── Input data
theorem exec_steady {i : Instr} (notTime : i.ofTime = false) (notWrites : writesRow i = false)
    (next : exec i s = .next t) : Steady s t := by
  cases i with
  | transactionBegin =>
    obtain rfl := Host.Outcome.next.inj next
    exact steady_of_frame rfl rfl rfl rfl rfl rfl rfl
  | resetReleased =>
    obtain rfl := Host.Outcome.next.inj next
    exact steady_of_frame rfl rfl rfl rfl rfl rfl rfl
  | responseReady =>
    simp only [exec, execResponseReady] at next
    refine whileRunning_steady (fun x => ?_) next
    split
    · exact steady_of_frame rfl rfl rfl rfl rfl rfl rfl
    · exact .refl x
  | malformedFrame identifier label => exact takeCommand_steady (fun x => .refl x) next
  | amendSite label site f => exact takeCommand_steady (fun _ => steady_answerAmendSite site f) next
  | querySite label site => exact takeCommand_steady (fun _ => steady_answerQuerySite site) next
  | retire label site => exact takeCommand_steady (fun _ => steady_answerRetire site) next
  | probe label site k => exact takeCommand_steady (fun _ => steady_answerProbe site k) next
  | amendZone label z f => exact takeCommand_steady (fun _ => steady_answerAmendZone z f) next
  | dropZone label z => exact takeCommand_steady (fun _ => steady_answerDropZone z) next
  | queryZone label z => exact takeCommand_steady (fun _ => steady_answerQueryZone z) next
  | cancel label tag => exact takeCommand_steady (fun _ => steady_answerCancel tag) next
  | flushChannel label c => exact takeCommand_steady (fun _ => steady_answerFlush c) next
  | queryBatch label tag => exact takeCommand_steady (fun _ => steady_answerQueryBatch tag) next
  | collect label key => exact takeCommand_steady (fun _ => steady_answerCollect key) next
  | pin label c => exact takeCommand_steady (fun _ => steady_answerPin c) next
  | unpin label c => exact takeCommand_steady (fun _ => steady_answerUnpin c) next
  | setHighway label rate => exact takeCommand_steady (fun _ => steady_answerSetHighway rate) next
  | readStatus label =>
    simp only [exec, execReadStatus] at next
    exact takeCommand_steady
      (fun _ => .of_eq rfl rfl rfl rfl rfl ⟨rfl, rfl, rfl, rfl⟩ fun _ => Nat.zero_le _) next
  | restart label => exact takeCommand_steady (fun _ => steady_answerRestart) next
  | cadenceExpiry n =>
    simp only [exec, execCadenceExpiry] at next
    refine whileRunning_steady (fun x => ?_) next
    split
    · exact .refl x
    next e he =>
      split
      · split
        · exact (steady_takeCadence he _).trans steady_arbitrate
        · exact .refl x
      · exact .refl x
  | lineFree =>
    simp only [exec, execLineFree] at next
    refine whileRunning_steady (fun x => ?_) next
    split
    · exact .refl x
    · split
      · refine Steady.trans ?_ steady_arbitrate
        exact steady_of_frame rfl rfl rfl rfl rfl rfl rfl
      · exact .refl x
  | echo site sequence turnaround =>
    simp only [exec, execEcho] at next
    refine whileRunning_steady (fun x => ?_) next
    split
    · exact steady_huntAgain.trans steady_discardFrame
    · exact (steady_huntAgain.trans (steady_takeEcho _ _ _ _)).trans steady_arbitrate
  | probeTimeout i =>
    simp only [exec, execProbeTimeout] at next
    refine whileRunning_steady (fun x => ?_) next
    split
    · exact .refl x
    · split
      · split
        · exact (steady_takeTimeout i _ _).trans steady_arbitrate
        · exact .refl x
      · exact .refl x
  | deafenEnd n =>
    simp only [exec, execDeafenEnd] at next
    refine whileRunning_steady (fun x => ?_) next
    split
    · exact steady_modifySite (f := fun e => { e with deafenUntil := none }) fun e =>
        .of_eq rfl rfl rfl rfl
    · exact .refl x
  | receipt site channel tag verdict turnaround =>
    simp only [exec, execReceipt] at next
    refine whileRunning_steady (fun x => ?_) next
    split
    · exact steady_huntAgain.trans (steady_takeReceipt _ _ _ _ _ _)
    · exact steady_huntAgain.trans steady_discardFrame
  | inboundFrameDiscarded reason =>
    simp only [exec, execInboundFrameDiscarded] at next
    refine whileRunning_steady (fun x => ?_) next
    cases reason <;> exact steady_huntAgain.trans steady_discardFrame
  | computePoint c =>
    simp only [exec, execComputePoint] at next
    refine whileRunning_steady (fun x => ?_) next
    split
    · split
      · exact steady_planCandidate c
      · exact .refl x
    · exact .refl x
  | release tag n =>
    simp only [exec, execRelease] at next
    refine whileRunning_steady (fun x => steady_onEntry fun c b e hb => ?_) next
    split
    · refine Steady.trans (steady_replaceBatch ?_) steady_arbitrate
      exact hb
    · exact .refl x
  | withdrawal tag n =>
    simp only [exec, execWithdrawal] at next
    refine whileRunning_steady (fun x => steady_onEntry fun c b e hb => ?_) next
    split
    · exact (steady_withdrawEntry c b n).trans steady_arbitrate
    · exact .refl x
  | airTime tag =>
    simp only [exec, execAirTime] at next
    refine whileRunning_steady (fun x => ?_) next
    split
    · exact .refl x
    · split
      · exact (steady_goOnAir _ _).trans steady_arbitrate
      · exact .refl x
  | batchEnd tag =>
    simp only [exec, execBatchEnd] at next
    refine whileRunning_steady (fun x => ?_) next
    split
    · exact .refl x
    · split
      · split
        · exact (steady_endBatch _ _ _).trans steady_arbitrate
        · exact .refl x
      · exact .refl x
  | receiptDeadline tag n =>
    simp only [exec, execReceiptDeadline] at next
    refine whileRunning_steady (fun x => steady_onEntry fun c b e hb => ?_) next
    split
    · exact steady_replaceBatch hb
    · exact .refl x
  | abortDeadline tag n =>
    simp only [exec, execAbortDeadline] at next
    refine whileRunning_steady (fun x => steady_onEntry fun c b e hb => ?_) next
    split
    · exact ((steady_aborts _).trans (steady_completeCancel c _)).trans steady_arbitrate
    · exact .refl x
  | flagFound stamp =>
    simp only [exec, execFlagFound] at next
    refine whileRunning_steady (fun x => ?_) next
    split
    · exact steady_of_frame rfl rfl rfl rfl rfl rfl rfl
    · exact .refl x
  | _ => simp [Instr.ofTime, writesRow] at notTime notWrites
────
── Input data
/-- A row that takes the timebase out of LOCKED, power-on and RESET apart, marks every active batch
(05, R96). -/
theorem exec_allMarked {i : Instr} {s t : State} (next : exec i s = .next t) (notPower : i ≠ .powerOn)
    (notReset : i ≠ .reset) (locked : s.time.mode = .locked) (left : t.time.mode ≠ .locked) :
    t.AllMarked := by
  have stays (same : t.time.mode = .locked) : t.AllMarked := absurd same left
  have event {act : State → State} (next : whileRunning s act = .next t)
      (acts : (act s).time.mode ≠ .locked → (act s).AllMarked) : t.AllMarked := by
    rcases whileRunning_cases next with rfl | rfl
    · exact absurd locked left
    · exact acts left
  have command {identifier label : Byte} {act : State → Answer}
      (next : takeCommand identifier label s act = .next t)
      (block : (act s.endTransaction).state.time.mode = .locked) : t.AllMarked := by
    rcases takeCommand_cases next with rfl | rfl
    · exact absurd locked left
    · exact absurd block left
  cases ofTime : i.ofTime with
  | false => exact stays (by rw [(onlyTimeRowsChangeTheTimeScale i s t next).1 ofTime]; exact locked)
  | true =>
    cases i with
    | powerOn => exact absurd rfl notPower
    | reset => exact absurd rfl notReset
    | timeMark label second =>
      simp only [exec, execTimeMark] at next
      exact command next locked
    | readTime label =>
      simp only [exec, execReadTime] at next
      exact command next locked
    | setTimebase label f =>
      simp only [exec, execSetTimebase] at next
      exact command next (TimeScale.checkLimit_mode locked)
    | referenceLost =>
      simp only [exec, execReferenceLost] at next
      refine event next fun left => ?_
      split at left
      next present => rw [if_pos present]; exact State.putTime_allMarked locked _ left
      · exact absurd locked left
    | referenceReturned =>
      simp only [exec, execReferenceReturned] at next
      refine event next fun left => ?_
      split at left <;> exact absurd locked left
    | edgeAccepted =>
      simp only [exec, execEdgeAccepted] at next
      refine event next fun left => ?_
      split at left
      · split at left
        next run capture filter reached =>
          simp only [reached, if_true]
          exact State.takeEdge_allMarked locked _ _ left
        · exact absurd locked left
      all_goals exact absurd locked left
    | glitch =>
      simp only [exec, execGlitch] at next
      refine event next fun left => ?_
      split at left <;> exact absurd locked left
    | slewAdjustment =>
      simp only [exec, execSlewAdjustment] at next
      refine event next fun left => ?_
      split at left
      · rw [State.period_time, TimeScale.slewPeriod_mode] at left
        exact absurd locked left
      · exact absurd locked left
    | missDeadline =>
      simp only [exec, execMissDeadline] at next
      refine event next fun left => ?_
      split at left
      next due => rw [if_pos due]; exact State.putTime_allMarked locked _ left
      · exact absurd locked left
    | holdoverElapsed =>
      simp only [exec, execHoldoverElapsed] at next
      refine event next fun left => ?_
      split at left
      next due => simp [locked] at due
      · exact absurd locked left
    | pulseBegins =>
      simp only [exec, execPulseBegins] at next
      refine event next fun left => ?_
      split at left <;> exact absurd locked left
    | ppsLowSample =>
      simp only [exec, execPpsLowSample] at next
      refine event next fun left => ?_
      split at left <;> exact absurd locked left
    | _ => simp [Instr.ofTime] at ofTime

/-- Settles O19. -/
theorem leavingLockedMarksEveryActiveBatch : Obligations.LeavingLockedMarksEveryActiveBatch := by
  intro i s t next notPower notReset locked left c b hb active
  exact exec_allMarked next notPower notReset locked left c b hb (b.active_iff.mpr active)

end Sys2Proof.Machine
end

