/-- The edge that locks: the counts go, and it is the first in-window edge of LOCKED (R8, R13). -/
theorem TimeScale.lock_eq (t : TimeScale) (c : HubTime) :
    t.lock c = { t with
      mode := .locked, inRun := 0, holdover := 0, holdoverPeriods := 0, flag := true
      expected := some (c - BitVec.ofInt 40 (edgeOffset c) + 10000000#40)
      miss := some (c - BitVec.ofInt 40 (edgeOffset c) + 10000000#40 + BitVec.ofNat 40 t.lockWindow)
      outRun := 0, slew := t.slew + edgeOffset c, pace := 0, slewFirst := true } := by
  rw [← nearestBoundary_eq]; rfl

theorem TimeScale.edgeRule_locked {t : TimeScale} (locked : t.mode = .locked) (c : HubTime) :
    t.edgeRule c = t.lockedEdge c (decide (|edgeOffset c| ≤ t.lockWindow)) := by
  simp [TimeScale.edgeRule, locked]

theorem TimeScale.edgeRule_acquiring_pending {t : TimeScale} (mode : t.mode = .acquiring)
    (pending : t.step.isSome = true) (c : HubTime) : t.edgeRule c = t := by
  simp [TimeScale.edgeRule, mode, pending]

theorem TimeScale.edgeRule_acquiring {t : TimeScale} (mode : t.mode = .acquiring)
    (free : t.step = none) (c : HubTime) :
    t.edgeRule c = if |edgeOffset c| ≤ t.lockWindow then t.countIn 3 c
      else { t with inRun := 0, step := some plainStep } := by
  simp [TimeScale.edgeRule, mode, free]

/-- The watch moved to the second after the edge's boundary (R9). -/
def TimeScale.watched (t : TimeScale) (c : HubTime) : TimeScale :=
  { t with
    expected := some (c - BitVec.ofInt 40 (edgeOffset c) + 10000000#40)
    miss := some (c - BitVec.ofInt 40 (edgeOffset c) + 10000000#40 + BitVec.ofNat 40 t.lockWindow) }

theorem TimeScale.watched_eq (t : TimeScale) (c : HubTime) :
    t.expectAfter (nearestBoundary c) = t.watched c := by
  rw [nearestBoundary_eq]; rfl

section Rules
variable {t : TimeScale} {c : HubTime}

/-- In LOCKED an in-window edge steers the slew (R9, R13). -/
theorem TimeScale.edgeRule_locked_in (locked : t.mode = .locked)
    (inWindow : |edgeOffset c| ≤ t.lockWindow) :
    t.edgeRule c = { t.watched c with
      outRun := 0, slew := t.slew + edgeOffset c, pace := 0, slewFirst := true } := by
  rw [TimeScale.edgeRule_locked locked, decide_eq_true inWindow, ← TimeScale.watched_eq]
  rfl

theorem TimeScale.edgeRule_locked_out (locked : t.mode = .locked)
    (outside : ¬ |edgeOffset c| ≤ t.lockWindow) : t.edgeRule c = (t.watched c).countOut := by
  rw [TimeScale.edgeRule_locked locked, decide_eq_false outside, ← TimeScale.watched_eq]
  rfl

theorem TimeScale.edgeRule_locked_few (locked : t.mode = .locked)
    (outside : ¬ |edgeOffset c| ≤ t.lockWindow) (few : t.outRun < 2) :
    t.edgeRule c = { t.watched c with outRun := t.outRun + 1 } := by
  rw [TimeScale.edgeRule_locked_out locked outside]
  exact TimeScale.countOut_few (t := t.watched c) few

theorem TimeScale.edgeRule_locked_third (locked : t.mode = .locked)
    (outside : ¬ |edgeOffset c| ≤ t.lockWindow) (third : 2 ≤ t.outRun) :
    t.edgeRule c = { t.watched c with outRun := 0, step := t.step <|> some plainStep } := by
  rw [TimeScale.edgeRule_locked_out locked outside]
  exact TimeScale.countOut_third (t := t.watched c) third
────
── Input data
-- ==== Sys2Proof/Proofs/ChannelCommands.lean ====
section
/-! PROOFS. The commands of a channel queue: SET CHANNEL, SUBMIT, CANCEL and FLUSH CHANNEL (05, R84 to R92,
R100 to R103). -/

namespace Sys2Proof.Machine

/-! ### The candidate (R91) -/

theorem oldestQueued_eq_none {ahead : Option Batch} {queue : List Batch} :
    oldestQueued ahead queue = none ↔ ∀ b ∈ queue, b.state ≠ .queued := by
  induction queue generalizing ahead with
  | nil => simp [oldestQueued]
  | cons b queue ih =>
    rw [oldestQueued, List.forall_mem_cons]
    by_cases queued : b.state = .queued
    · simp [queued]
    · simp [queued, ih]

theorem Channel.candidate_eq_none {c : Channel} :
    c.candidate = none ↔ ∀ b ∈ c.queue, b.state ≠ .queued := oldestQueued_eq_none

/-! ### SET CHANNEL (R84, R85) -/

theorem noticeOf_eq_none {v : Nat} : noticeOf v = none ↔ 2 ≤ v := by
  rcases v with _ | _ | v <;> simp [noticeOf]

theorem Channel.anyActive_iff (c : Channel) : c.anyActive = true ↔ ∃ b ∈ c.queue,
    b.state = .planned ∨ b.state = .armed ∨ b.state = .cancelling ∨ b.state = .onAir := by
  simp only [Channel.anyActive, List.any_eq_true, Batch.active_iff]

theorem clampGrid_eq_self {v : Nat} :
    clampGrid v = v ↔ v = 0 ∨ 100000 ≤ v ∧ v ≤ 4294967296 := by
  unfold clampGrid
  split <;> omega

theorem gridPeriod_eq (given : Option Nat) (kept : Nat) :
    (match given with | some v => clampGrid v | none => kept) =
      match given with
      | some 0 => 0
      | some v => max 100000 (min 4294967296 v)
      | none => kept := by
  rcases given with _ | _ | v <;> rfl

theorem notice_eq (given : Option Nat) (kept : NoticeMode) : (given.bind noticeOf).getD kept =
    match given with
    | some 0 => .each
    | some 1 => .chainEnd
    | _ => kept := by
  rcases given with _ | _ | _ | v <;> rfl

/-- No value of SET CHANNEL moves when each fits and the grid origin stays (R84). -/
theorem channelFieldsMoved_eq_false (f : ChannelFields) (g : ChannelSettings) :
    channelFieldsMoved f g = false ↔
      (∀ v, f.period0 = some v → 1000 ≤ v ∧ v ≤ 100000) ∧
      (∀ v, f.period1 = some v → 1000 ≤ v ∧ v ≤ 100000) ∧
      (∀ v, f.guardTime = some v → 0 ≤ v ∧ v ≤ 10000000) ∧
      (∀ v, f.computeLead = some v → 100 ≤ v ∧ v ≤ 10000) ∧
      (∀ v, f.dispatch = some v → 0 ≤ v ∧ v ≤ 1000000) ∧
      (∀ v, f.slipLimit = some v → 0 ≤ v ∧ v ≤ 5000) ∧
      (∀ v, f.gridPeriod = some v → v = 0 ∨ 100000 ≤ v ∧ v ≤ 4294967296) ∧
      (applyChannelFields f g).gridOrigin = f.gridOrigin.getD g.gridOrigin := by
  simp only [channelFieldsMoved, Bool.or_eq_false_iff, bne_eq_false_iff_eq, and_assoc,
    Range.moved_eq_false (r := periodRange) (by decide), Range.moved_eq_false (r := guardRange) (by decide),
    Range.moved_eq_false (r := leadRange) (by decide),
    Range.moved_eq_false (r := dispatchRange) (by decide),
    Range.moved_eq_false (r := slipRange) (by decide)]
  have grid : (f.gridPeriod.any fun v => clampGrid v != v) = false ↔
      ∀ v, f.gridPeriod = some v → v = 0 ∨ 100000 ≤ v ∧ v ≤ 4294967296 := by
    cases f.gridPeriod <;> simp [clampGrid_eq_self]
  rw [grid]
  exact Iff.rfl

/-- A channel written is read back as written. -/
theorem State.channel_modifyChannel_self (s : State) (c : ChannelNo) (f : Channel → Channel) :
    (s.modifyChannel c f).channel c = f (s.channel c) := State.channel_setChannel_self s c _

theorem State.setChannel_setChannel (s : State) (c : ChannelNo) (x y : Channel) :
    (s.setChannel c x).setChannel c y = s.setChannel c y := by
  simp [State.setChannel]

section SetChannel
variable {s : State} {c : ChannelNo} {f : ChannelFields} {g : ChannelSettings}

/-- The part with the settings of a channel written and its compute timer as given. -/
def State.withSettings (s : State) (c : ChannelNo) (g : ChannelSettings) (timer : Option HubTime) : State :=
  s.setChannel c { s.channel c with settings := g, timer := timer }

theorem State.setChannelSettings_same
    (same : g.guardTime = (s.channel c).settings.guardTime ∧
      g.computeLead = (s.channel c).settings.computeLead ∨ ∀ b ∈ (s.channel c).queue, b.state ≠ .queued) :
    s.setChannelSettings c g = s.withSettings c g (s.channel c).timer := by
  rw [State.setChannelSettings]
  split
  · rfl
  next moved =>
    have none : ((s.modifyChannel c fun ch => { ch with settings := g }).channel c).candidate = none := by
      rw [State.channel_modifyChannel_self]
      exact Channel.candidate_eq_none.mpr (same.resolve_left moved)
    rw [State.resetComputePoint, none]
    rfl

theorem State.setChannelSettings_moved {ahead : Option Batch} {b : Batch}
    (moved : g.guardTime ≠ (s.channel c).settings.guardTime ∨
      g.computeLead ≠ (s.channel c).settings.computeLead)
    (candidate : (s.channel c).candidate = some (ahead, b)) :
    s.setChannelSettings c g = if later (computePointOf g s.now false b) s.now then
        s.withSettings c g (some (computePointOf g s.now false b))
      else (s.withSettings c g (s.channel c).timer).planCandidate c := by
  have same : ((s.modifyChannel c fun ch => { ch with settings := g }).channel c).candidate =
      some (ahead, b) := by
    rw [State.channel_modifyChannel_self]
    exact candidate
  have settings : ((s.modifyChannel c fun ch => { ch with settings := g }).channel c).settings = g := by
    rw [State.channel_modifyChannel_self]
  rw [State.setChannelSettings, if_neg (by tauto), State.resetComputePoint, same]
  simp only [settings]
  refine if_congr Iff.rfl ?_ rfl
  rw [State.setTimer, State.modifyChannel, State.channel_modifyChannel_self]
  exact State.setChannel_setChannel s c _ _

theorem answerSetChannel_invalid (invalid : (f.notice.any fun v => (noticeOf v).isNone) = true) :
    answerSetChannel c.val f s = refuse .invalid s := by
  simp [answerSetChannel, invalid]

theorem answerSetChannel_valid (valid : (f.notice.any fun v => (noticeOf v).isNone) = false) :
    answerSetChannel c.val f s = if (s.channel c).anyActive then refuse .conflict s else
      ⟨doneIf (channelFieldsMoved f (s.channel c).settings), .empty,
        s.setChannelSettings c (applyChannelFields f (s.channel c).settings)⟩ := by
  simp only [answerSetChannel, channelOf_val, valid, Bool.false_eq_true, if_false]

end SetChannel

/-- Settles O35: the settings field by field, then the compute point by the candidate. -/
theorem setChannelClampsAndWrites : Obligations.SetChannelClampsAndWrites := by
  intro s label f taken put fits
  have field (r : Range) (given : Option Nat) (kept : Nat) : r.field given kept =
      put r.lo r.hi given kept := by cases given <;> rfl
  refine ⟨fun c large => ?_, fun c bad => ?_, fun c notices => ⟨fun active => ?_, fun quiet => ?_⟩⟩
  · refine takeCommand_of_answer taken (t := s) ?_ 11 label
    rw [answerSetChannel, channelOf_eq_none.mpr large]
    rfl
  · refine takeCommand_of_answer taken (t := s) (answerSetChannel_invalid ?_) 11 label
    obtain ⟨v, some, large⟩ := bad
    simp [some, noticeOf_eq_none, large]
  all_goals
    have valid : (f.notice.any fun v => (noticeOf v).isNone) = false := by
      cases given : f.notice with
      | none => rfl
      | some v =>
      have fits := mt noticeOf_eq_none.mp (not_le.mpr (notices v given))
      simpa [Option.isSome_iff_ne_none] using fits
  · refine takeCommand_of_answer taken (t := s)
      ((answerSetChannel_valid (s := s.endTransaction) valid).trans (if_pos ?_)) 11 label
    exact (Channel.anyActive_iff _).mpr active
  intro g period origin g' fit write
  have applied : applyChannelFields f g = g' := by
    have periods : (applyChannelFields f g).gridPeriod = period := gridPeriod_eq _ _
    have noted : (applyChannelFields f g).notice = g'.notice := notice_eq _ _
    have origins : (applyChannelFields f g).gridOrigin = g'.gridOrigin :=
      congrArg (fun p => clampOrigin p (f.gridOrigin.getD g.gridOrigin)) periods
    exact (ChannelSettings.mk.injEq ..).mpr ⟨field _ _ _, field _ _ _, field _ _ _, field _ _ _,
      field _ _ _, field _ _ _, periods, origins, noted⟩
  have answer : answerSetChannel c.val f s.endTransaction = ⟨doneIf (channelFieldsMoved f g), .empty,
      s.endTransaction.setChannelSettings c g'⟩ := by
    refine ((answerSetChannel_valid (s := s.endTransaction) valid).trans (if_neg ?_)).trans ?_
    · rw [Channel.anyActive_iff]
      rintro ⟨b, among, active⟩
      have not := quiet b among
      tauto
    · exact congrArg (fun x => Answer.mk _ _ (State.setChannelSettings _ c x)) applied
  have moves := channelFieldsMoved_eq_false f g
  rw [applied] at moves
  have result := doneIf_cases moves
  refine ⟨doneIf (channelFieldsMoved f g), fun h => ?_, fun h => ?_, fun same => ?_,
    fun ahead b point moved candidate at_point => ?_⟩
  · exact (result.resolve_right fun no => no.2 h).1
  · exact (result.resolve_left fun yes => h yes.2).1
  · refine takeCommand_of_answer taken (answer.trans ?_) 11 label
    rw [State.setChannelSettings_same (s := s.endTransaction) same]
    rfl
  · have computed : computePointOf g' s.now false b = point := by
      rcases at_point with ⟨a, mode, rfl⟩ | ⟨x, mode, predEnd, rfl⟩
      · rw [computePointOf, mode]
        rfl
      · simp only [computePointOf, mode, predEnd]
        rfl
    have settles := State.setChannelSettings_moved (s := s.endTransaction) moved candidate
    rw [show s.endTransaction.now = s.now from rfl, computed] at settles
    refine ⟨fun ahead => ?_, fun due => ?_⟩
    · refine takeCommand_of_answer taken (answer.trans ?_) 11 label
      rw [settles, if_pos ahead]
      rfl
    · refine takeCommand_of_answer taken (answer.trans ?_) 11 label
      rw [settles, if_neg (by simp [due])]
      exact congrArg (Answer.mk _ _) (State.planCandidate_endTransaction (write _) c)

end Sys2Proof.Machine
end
────
• [Goal of the exercise] Select every line in the records above that contains the word "Obligations".

• [Solved exercise]
theorem leavingLockedMarksEveryActiveBatch : Obligations.LeavingLockedMarksEveryActiveBatch := by
theorem setChannelClampsAndWrites : Obligations.SetChannelClampsAndWrites := by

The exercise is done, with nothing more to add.